In the entries below, which lines run from the one containing "true => ⟨pa, fl⟩" to the one containing "let c := r + 2 ^ k"? Copy exactly those lines, ends included, and no others.

[Data items]
- - - - -

/-- The code of a value that a format holds exactly. -/
def encodeF (f : FFmt) (neg : Bool) (m : Nat) (e : Int) : Nat :=
  let s := b2n neg * 2 ^ (f.eb + f.fb)
  if m = 0 then s
  else
    let t := topExp m e
    if f.emin ≤ t then
      let sh : Int := (f.fb : Int) - Nat.log2 m
      let fr := if 0 ≤ sh then m * 2 ^ sh.toNat else m / 2 ^ (-sh).toNat
      s + (t - f.emin + 1).toNat * 2 ^ f.fb + (fr - 2 ^ f.fb)
    else s + (if f.emin - f.fb ≤ e then m * 2 ^ (e - (f.emin - f.fb)).toNat else m / 2 ^ ((f.emin - f.fb) - e).toNat)

/-- The largest finite code of a format, without its sign. -/
def maxCode (f : FFmt) : Nat :=
  if f.kind = 0 then (2 ^ f.eb - 2) * 2 ^ f.fb + (2 ^ f.fb - 1)
  else if f.kind = 1 then (2 ^ f.eb - 1) * 2 ^ f.fb + (2 ^ f.fb - 2)
  else (2 ^ f.eb - 1) * 2 ^ f.fb + (2 ^ f.fb - 1)

/-- Whether a rounded value lies beyond a format's largest finite value. -/
def beyond (f : FFmt) (m : Nat) (e : Int) : Bool :=
  match decodeF f (maxCode f) with
  | .fin _ mx ex =>
    let lo := min e ex
    decide (mx * 2 ^ (ex - lo).toNat < m * 2 ^ (e - lo).toNat)
  | _ => false

/-- What a finite value beyond range gives: by arithmetic (infinity in both modes, R181) or by conversion (Table 7.9). -/
def overRange (f : FFmt) (strict conv neg : Bool) : Nat × Nat :=
  let s := b2n neg * 2 ^ (f.eb + f.fb)
  let infCode := s + (2 ^ f.eb - 1) * 2 ^ f.fb
  if ¬ conv then (infCode, if strict then flOverflow else 0)
  else if ¬ strict ∨ f.kind = 2 then (s + maxCode f, flOvfSat)
  else if f.kind = 1 then (s + (2 ^ f.eb - 1) * 2 ^ f.fb + (2 ^ f.fb - 1), flOverflow)
  else (infCode, flOverflow)

/-- A finite value into a format (R178, R181, R196): code and flags. `conv` says whether by conversion. -/
def packF (f : FFmt) (strict conv : Bool) (neg : Bool) (m : Nat) (e : Int) : Nat × Nat :=
  let s := b2n neg * 2 ^ (f.eb + f.fb)
  if m = 0 then (s, 0)
  else
    let u := roundUnb (f.fb + 1) m e
    if beyond f u.1 u.2.1 then overRange f strict conv neg
    else if ¬ strict ∧ f.eb = 8 ∧ ¬ geExp u.1 u.2.1 f.emin then (s, flFlush)
    else
      let q := max u.2.1 (f.emin - f.fb)
      let r := roundTo m e q
      let under := strict && r.2 && !geExp r.1 q f.emin
      (encodeF f neg r.1 q, if under then flUnderflow else 0)

/-- A finite value as an FP32 arithmetic result. -/
def pack32 (strict : Bool) (neg : Bool) (m : Nat) (e : Int) : FRes :=
  let r := packF fp32 strict false neg m e
  ⟨BitVec.ofNat 32 r.1, r.2⟩

/-- An FP32 operand as a mode reads it (R178): its value and the flags its reading raises. -/
def read32 (strict : Bool) (x : W32) : FNum × Nat :=
  match decodeF fp32 x.toNat with
  | .fin neg m e => if ¬ strict ∧ m ≠ 0 ∧ m < 2 ^ 23 then (.fin neg 0 e, flFlush) else (.fin neg m e, 0)
  | .nan b true => (.nan b true, flInvalid)
  | n => (n, 0)

/-- Whether a value is NaN. -/
def FNum.isNan : FNum → Bool
  | .nan _ _ => true
  | _ => false

/-- The sign of a value that is not NaN. -/
def FNum.neg : FNum → Bool
  | .fin n _ _ => n
  | .inf n => n
  | .nan b _ => b.msb

/-- A zero. -/
def FNum.isZero : FNum → Bool
  | .fin _ m _ => m == 0
  | _ => false

/-- The value with its sign inverted; a NaN keeps its own (R179). -/
def FNum.negate : FNum → FNum
  | .fin n m e => .fin (!n) m e
  | .inf n => .inf (!n)
  | x => x

/-- A NaN result (R179): the first NaN operand made quiet in strict mode, else the canonical NaN. -/
def nanOf (strict : Bool) (xs : List FNum) : W32 :=
  match strict, xs.find? FNum.isNan with
  | true, some (.nan b _) => b ||| 0x00400000
  | _, _ => canonNan

/-- An exact sum of finite terms with the sign rule of R180. -/
def sumExact (ts : List (Bool × Nat × Int)) : Bool × Nat × Int :=
  let nz := ts.filter (fun t => decide (t.2.1 ≠ 0))
  match nz with
  | [] => (decide (ts ≠ []) && ts.all (fun t => t.1), 0, 0)
  | t0 :: r =>
    let lo := r.foldl (fun (a : Int) t => min a t.2.2) t0.2.2
    let tot : Int := nz.foldl (fun a t =>
      let v : Int := ((t.2.1 * 2 ^ (t.2.2 - lo).toNat : Nat) : Int)
      if t.1 then a - v else a + v) 0
    (decide (tot < 0), tot.natAbs, lo)

/-- The infinity of a sign. -/
def infBits (neg : Bool) : W32 := if neg then 0xFF800000 else 0x7F800000

/-- An FP32 sum of values, correctly rounded (R180, R181). -/
def sum32 (strict : Bool) (xs : List FNum) (ops : List FNum) : FRes :=
  if ops.any FNum.isNan then ⟨nanOf strict ops, 0⟩
  else
    let infs := xs.filterMap (fun x => match x with | .inf n => some n | _ => none)
    match infs with
    | n :: r => if r.all (fun k => k == n) then ⟨infBits n, 0⟩ else ⟨canonNan, flInvalid⟩
    | [] =>
      let s := sumExact (xs.filterMap (fun x => match x with | .fin n m e => some (n, m, e) | _ => none))
      pack32 strict s.1 s.2.1 s.2.2

/-- The exact product of two values that are not NaN, or none for zero times infinity (R180, R181). -/
def prodF (a b : FNum) : Option FNum :=
  match a, b with
  | .fin n m e, .fin k p q => some (.fin (xor n k) (m * p) (e + q))
  | .inf n, y => if y.isZero then none else some (.inf (xor n y.neg))
  | x, .inf k => if x.isZero then none else some (.inf (xor x.neg k))
  | _, _ => none

/-- Flags or-ed. -/
def withFl (r : FRes) (fl : Nat) : FRes := { r with fl := r.fl ||| fl }

/-- FP32 `add` (R181). -/
def fAdd (strict : Bool) (a b : W32) : FRes :=
  let x := read32 strict a
  let y := read32 strict b
  withFl (sum32 strict [x.1, y.1] [x.1, y.1]) (x.2 ||| y.2)

/-- FP32 `sub` (R181). -/
def fSub (strict : Bool) (a b : W32) : FRes :=
  let x := read32 strict a
  let y := read32 strict b
  withFl (sum32 strict [x.1, y.1.negate] [x.1, y.1]) (x.2 ||| y.2)

/-- FP32 `fma` (R181): rounded once. A NaN addend beside zero times infinity gives the NaN and sets INVALID. -/
def fFma (strict : Bool) (a b c : W32) : FRes :=
  let x := read32 strict a
  let y := read32 strict b
  let z := read32 strict c
  let fl := x.2 ||| y.2 ||| z.2
  if x.1.isNan || y.1.isNan then withFl ⟨nanOf strict [x.1, y.1, z.1], 0⟩ fl
  else
    match prodF x.1 y.1 with
    | none => withFl ⟨nanOf strict [z.1], flInvalid⟩ fl
    | some p => withFl (sum32 strict [p, z.1] [z.1]) fl

/-- FP32 `mul` (R181). -/
def fMul (strict : Bool) (a b : W32) : FRes :=
  let x := read32 strict a
  let y := read32 strict b
  let fl := x.2 ||| y.2
  if x.1.isNan || y.1.isNan then withFl ⟨nanOf strict [x.1, y.1], 0⟩ fl
  else
    match prodF x.1 y.1 with
    | none => withFl ⟨canonNan, flInvalid⟩ fl
    | some (.fin n m e) => withFl (pack32 strict n m e) fl
    | some p => withFl ⟨infBits p.neg, 0⟩ fl

/-- The order of two values that are not NaN, -0 and +0 equal. -/
def cmpF (a b : FNum) : Ordering :=
  let key (x : FNum) : Int × Bool × Nat × Int :=
    match x with
    | .inf n => (if n then -1 else 1, n, 0, 0)
    | .fin n m e => (0, n, m, e)
    | .nan _ _ => (0, false, 0, 0)
  let (ka, na, ma, ea) := key a
  let (kb, nb, mb, eb) := key b
  if ka ≠ kb then compare ka kb
  else if ka ≠ 0 then .eq
  else
    let lo := min ea eb
    let va : Int := ((ma * 2 ^ (if ma = 0 then 0 else (ea - lo).toNat) : Nat) : Int)
    let vb : Int := ((mb * 2 ^ (if mb = 0 then 0 else (eb - lo).toNat) : Nat) : Int)
    compare (if na then -va else va) (if nb then -vb else vb)

/-- A comparison (R182): 0 eq, 1 ne, 2 lt, 3 le, 4 gt, 5 ge; its truth and flags. -/
def fCmp (strict : Bool) (op : Nat) (a b : W32) : Bool × Nat :=
  let x := read32 strict a
  let y := read32 strict b
  let fl := x.2 ||| y.2
  if x.1.isNan || y.1.isNan then (op == 1, fl)
  else
    let o := cmpF x.1 y.1
    (match op with
      | 0 => o == .eq
      | 1 => !(o == .eq)
      | 2 => o == .lt
      | 3 => !(o == .gt)
      | 4 => o == .gt
      | _ => !(o == .lt), fl)

/-- An operand's own bits after the operand flushing of R178. -/
def flushed32 (strict : Bool) (a : W32) : W32 :=
  match read32 strict a with
  | (.fin n 0 _, _) => if n then 0x80000000 else 0
  | _ => a

/-- FP32 `min` and `max` (R182). -/
def fMinMax (strict wantMax : Bool) (a b : W32) : FRes :=
  let x := read32 strict a
  let y := read32 strict b
  let fl := x.2 ||| y.2
  let pa := flushed32 strict a
  let pb := flushed32 strict b
  match x.1.isNan, y.1.isNan with
  | true, true => ⟨nanOf strict [x.1, y.1], fl⟩
  | true, false => ⟨pb, fl⟩
  | false, true => ⟨pa, fl⟩
  | false, false =>
    let less := match cmpF x.1 y.1 with
      | .lt => true
      | .gt => false
      | .eq => x.1.neg && !y.1.neg
    ⟨if xor less wantMax then pa else pb, fl⟩

/-- `floor`, `ceil` and `trunc` (R171): 0 floor, 1 ceil, 2 trunc, exact. -/
def fIntegral (strict : Bool) (op : Nat) (a : W32) : FRes :=
  let x := read32 strict a
  match x.1 with
  | .nan _ _ => ⟨nanOf strict [x.1], x.2⟩
  | .inf n => ⟨infBits n, x.2⟩
  | .fin n m e =>
    if 0 ≤ e then ⟨flushed32 strict a, x.2⟩
    else
      let k := (-e).toNat
      let q := m / 2 ^ k
      let up := decide (m % 2 ^ k ≠ 0) && ((op == 0 && n) || (op == 1 && !n))
      withFl (pack32 strict n (if up then q + 1 else q) 0) x.2

/-! ### Integer square root and special functions (R184, R185) -/

/-- floor(sqrt n) for n < 4^bits, one bit at a time. -/
def isqrtBits : Nat → Nat → Nat → Nat
  | 0, _, r => r
  | k + 1, n, r =>
    let c := r + 2 ^ k
    isqrtBits k n (if c * c ≤ n then c else r)

/-- floor(sqrt n). -/
def isqrt (n : Nat) : Nat := isqrtBits (Nat.log2 n / 2 + 1) n 0

/-- A quotient with a sticky lowest bit: exact enough to round once. -/
def quotSticky (m p : Nat) : Nat × Int :=
  let k := 80 + Nat.log2 p
  let a := m * 2 ^ k
  (2 * (a / p) + b2n (decide (a % p ≠ 0)), -(k : Int) - 1)

/-- A square root of m × 2^e with a sticky lowest bit. -/
def sqrtSticky (m : Nat) (e : Int) : Nat × Int :=
  let odd := (e % 2).toNat
  let a := m * 2 ^ (odd + 160)
  let r := isqrt a
  (2 * r + b2n (decide (r * r ≠ a)), (e - odd - 160) / 2 - 1)

/-- Fixed-point bits of the series below. -/
def fx : Nat := 256

/-- pi times 2^384, rounded down. -/
def piFx : Nat :=
  123785053203292407819553701039137184435442376711719744927844101526111311422332618694237111830548352286187237239491692

/-- ln 2 times 2^256, rounded down. -/
def ln2Fx : Nat := 80260960185991308862233904206310070533990667611589946606122867505419956976171

/-- exp(r) for r in [0, 1) at 256 fraction bits: Taylor's series. -/
def expFx : Nat → Nat → Nat → Nat → Nat
  | 0, _, _, _ => 0
  | f + 1, k, r, term => term + expFx f (k + 1) r (term * r / 2 ^ fx / (k + 1))

/-- 2 atanh(z) for z in [0, 1/3] at 256 fraction bits. -/
def atanhFx : Nat → Nat → Nat → Nat → Nat
  | 0, _, _, _ => 0
  | f + 1, k, z2, p => 2 * p / (2 * k + 1) + atanhFx f (k + 1) z2 (p * z2 / 2 ^ fx)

- - - - -

:: WRITTEN SOLUTION ::
  | false, true => ⟨pa, fl⟩
  | false, false =>
    let less := match cmpF x.1 y.1 with
      | .lt => true
      | .gt => false
      | .eq => x.1.neg && !y.1.neg
    ⟨if xor less wantMax then pa else pb, fl⟩

/-- `floor`, `ceil` and `trunc` (R171): 0 floor, 1 ceil, 2 trunc, exact. -/
def fIntegral (strict : Bool) (op : Nat) (a : W32) : FRes :=
  let x := read32 strict a
  match x.1 with
  | .nan _ _ => ⟨nanOf strict [x.1], x.2⟩
  | .inf n => ⟨infBits n, x.2⟩
  | .fin n m e =>
    if 0 ≤ e then ⟨flushed32 strict a, x.2⟩
    else
      let k := (-e).toNat
      let q := m / 2 ^ k
      let up := decide (m % 2 ^ k ≠ 0) && ((op == 0 && n) || (op == 1 && !n))
      withFl (pack32 strict n (if up then q + 1 else q) 0) x.2

/-! ### Integer square root and special functions (R184, R185) -/

/-- floor(sqrt n) for n < 4^bits, one bit at a time. -/
def isqrtBits : Nat → Nat → Nat → Nat
  | 0, _, r => r
  | k + 1, n, r =>
    let c := r + 2 ^ k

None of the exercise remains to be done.